━━━ Data provided ━━━
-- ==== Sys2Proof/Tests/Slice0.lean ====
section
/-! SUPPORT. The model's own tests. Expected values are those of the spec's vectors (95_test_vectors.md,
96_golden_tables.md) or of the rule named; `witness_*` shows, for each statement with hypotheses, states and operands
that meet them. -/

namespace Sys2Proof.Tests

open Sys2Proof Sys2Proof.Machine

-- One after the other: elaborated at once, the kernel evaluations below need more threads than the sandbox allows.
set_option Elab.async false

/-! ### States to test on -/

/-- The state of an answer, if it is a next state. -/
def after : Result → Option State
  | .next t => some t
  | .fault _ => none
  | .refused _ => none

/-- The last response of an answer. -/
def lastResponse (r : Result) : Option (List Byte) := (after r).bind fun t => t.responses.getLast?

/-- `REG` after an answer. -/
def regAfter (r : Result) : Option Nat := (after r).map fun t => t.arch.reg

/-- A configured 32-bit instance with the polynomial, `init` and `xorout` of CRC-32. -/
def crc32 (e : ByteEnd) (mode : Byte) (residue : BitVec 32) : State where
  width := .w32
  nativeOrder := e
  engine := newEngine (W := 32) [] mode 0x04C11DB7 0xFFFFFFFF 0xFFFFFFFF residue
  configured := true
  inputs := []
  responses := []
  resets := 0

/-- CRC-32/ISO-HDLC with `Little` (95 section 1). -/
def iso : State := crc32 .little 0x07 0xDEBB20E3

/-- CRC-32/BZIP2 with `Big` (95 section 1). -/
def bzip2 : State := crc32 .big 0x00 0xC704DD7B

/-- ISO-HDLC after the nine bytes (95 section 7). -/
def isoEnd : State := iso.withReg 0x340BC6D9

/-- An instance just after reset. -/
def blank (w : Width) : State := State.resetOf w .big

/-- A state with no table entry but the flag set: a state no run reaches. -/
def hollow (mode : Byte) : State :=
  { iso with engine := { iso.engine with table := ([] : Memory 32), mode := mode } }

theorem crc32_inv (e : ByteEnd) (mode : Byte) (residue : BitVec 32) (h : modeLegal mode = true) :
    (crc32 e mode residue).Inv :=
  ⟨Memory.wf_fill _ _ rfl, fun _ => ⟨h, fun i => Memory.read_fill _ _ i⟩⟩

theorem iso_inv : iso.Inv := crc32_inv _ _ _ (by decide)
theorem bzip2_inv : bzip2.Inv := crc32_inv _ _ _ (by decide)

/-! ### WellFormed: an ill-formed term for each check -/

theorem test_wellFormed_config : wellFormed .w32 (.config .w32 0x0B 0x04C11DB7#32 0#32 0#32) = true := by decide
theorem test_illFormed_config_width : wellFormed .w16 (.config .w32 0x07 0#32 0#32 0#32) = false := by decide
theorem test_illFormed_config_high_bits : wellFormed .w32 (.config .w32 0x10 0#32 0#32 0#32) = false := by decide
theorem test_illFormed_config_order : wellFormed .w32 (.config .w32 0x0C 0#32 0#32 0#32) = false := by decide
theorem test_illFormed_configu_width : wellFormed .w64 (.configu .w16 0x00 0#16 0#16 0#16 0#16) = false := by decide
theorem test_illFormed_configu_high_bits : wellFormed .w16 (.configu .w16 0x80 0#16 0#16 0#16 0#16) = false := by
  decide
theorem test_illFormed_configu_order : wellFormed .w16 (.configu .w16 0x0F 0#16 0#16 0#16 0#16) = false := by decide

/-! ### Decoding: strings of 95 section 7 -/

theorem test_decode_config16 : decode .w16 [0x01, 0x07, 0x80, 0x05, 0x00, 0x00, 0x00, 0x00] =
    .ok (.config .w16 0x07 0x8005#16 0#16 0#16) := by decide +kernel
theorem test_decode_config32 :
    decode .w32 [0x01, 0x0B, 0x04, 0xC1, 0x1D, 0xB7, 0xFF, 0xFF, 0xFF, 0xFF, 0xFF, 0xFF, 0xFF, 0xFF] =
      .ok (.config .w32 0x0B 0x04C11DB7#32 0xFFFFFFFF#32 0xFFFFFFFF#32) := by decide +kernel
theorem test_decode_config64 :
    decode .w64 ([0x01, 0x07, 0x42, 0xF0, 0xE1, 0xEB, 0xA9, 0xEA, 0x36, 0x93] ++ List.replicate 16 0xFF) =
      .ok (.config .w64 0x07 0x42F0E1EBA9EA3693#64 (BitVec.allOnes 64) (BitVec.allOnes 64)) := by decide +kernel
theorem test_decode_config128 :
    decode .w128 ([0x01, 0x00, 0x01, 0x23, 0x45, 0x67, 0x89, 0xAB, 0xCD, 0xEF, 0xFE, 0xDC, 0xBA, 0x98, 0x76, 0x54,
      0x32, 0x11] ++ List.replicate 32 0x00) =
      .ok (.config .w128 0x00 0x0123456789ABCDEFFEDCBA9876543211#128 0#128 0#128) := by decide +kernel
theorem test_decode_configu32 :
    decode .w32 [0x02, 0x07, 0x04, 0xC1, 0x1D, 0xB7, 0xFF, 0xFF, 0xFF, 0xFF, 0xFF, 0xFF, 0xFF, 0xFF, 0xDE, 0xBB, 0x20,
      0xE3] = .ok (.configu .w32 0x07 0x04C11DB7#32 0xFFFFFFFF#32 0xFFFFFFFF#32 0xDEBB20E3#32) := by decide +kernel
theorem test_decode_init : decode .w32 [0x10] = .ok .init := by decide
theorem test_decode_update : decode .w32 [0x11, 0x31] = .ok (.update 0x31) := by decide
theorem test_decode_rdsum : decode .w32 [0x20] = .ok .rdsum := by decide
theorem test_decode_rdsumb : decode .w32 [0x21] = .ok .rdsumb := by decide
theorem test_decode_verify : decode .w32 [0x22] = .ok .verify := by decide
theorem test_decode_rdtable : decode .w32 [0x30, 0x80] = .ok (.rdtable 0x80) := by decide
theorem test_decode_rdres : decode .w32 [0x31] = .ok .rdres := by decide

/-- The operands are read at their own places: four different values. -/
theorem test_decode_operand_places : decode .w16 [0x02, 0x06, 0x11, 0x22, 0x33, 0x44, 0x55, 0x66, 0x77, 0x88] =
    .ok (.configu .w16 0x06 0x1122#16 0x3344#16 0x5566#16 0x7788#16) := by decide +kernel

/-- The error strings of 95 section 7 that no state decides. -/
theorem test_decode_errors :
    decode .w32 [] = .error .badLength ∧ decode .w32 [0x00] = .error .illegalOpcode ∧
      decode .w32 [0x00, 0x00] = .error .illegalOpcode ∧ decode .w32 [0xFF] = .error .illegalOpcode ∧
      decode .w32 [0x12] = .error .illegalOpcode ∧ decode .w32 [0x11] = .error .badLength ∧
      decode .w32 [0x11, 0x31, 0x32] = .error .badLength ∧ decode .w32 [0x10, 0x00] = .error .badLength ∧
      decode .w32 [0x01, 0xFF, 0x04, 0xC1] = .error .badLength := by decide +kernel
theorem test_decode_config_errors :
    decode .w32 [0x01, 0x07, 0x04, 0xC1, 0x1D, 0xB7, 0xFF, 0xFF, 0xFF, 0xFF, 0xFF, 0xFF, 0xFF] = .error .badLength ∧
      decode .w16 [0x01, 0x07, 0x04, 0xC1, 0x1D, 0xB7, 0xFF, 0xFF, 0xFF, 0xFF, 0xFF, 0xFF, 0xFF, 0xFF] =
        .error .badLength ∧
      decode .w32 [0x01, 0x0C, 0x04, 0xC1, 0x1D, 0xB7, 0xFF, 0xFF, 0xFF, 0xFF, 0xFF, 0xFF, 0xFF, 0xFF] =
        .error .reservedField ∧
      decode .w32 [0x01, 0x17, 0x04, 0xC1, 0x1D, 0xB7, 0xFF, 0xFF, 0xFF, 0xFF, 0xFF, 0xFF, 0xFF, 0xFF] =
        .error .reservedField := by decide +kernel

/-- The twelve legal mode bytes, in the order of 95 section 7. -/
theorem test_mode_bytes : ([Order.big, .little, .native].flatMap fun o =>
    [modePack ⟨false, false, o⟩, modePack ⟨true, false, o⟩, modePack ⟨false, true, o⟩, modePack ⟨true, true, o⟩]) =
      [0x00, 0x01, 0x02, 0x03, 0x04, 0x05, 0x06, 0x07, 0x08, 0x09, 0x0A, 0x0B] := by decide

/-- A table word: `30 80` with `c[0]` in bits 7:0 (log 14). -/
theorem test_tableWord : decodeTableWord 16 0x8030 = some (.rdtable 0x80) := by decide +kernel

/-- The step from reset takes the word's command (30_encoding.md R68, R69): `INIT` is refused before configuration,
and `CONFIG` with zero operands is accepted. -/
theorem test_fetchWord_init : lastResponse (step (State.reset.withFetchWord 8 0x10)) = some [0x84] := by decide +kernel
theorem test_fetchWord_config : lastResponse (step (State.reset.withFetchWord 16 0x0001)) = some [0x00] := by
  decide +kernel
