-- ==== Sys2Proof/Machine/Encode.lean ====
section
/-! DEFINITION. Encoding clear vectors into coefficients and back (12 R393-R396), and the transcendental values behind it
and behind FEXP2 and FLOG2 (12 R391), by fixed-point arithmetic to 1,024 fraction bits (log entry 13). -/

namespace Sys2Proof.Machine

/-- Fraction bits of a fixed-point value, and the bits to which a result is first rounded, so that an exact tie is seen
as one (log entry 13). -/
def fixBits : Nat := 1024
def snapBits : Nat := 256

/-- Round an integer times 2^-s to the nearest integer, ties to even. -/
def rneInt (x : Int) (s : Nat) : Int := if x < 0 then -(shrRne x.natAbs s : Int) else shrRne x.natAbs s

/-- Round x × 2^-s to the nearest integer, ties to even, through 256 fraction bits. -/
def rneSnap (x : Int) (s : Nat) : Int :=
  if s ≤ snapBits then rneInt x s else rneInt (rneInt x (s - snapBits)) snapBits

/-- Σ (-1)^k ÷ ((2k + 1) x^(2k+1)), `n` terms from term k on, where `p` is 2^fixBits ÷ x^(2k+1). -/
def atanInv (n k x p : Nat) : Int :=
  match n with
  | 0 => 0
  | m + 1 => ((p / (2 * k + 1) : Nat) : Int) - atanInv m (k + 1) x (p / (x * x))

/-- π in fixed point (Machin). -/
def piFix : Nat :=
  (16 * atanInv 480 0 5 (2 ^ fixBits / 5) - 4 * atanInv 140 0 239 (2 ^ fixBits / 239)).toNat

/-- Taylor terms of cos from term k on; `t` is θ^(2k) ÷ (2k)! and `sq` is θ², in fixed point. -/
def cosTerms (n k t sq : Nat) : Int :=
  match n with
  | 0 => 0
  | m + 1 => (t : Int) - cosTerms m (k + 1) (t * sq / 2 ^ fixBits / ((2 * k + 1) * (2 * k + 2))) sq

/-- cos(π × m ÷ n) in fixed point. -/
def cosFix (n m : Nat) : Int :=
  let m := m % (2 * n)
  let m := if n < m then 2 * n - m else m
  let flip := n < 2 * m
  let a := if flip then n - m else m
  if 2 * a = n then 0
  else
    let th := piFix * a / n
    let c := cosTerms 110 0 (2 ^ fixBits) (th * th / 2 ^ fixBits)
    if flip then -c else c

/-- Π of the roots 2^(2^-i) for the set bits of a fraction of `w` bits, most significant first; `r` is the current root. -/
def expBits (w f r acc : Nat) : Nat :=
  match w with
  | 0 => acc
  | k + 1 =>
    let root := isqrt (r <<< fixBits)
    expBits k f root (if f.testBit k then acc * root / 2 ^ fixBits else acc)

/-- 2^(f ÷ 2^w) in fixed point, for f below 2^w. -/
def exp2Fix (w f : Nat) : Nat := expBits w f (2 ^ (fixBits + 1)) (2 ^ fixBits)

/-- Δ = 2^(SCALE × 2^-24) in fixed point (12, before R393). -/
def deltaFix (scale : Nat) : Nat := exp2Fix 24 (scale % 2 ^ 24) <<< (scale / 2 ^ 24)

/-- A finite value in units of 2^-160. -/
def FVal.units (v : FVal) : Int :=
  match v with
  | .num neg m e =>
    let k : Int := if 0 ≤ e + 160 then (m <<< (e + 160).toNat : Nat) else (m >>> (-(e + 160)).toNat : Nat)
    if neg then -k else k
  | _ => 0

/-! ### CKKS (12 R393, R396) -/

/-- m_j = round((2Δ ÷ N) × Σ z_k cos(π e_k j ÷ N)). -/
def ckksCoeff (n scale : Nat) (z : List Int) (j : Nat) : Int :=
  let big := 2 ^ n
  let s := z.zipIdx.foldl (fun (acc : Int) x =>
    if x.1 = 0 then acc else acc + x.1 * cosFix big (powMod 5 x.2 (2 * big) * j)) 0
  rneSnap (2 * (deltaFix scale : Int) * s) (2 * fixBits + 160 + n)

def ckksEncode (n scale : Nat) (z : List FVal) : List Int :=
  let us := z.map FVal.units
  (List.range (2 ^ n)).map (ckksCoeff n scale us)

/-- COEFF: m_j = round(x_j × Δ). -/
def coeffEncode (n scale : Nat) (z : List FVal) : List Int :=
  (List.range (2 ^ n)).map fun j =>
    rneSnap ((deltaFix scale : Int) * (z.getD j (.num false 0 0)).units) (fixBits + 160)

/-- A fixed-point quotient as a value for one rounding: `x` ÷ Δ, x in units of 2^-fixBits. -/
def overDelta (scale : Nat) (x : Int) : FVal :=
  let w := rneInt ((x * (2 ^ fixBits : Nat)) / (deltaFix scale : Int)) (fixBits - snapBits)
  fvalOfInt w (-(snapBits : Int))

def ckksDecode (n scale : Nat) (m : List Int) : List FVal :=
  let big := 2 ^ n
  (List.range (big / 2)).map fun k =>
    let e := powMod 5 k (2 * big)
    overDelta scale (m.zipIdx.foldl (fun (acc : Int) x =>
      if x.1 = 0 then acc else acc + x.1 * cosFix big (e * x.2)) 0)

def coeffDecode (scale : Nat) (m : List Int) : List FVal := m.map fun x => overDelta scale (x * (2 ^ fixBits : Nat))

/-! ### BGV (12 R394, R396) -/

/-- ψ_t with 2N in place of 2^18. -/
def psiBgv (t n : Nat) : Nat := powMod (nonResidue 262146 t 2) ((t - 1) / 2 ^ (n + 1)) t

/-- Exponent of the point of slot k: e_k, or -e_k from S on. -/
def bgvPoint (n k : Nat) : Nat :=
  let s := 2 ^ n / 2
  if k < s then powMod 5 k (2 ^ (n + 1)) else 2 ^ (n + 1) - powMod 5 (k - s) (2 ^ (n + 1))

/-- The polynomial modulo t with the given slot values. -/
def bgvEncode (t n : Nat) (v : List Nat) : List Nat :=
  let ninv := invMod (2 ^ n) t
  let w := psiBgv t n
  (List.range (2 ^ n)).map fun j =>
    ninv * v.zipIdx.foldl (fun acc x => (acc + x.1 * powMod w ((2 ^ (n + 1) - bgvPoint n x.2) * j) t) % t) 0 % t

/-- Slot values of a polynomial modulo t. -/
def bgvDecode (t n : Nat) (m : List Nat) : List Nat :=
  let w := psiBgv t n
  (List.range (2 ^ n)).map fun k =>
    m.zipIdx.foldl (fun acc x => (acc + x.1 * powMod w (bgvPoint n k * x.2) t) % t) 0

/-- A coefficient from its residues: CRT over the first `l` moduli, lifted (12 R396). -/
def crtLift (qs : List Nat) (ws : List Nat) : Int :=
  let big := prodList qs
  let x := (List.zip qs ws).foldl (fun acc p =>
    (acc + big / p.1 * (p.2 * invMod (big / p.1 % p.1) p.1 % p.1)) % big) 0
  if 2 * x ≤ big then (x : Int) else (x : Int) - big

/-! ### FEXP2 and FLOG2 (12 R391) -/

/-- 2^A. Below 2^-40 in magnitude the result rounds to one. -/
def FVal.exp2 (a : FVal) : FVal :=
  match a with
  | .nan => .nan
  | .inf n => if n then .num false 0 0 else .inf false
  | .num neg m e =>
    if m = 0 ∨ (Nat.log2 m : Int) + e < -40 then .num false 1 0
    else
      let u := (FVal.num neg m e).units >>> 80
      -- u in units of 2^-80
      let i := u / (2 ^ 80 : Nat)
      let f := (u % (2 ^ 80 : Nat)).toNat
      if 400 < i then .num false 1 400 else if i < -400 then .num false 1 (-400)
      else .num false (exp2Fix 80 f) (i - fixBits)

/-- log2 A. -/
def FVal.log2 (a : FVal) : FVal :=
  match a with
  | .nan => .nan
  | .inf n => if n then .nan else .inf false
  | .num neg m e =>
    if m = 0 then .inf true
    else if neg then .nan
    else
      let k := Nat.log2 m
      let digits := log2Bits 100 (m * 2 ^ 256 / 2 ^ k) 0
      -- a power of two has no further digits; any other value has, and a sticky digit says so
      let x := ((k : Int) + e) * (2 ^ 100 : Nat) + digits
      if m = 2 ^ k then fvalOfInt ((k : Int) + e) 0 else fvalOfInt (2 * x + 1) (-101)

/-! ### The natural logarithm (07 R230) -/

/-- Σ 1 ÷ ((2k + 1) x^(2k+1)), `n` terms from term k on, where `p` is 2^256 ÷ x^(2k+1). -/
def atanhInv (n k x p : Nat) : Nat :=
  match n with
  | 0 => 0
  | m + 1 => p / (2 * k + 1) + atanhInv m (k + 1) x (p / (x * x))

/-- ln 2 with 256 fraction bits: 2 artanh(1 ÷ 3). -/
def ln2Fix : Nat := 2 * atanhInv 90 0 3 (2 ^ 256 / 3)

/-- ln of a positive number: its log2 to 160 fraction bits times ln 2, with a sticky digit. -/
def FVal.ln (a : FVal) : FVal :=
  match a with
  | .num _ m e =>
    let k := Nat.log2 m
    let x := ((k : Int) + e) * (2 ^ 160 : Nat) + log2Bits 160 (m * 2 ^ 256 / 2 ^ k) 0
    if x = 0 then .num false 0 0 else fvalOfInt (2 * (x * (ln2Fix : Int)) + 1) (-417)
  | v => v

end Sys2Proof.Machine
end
━━━
> _Directions for this task_
Every line in the records above that contains the word "range" is to be copied out.

> _Solution for this exercise_
  (List.range (2 ^ n)).map (ckksCoeff n scale us)
  (List.range (2 ^ n)).map fun j =>
  (List.range (big / 2)).map fun k =>
  (List.range (2 ^ n)).map fun j =>
  (List.range (2 ^ n)).map fun k =>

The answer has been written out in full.